What this task involves: Would you give the number of lines in the entries that contain the word "beNat"? Nothing else is needed.

Source material:
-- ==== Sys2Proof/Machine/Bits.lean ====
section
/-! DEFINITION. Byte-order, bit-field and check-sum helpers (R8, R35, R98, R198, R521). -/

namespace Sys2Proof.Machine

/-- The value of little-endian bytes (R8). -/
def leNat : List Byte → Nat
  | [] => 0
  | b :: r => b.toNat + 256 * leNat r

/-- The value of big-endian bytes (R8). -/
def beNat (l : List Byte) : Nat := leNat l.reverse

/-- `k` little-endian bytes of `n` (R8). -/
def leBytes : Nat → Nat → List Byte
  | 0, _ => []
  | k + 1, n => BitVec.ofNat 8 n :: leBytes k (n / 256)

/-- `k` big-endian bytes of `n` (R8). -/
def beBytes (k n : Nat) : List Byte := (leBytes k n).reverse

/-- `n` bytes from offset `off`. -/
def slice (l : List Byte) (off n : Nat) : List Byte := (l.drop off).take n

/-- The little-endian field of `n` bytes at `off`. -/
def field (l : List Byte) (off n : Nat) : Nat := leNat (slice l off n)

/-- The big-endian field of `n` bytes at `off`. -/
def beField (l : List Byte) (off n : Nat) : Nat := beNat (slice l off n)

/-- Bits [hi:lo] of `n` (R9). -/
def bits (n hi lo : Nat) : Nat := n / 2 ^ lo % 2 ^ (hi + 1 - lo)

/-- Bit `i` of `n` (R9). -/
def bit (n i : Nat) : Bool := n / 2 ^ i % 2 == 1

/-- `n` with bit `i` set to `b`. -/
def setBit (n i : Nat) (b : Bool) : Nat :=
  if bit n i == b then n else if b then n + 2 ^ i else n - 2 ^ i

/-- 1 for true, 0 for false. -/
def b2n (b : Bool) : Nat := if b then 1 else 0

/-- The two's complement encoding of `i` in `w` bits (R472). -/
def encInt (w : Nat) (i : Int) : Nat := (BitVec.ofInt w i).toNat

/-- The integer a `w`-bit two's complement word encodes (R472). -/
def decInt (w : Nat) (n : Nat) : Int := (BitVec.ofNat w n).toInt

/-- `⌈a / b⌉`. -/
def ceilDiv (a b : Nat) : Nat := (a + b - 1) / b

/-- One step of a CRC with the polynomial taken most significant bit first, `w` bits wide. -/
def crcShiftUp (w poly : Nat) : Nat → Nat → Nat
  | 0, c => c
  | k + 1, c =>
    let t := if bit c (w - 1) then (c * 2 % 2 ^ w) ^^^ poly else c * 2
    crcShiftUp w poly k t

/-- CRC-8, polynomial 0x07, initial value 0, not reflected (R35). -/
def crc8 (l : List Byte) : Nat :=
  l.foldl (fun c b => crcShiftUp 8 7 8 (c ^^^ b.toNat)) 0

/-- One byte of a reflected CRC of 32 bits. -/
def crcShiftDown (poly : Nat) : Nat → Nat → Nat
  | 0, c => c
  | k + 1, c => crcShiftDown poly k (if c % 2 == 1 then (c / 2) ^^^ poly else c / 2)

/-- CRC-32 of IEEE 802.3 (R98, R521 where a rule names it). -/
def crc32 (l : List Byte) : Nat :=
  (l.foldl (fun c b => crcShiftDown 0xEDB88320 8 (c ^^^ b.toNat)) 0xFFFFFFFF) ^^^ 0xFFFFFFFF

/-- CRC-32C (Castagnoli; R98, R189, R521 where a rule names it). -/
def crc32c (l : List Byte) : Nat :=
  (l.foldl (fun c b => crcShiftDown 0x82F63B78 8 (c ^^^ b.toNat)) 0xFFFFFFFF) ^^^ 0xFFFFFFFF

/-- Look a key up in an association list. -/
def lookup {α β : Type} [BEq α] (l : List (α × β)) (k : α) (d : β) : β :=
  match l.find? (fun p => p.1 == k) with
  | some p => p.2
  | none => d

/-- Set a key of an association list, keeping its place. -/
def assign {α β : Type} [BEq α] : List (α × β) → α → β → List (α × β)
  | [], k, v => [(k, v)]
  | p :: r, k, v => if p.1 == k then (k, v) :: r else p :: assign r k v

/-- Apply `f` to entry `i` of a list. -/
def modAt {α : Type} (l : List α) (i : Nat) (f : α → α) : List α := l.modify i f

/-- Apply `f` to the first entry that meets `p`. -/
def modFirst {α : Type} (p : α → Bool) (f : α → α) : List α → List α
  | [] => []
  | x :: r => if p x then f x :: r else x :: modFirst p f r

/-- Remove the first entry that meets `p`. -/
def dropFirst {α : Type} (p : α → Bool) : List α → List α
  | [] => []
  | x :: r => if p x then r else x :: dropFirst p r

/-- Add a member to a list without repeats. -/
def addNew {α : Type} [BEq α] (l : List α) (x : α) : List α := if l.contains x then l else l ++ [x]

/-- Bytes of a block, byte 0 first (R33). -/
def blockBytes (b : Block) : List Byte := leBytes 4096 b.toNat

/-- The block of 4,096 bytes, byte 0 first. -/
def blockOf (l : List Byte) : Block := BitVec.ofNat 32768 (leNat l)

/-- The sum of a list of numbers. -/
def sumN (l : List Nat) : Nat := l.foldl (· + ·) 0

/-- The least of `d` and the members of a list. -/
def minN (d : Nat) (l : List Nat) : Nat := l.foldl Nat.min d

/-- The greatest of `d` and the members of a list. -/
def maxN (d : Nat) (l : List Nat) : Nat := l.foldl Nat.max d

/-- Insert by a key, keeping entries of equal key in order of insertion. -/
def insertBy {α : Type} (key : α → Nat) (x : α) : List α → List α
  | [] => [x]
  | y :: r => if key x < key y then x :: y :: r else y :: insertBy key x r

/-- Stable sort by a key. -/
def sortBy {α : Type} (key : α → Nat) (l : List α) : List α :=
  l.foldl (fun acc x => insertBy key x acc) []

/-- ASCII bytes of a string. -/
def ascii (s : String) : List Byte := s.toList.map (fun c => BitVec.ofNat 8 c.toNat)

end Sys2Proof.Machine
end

Solved problem: 2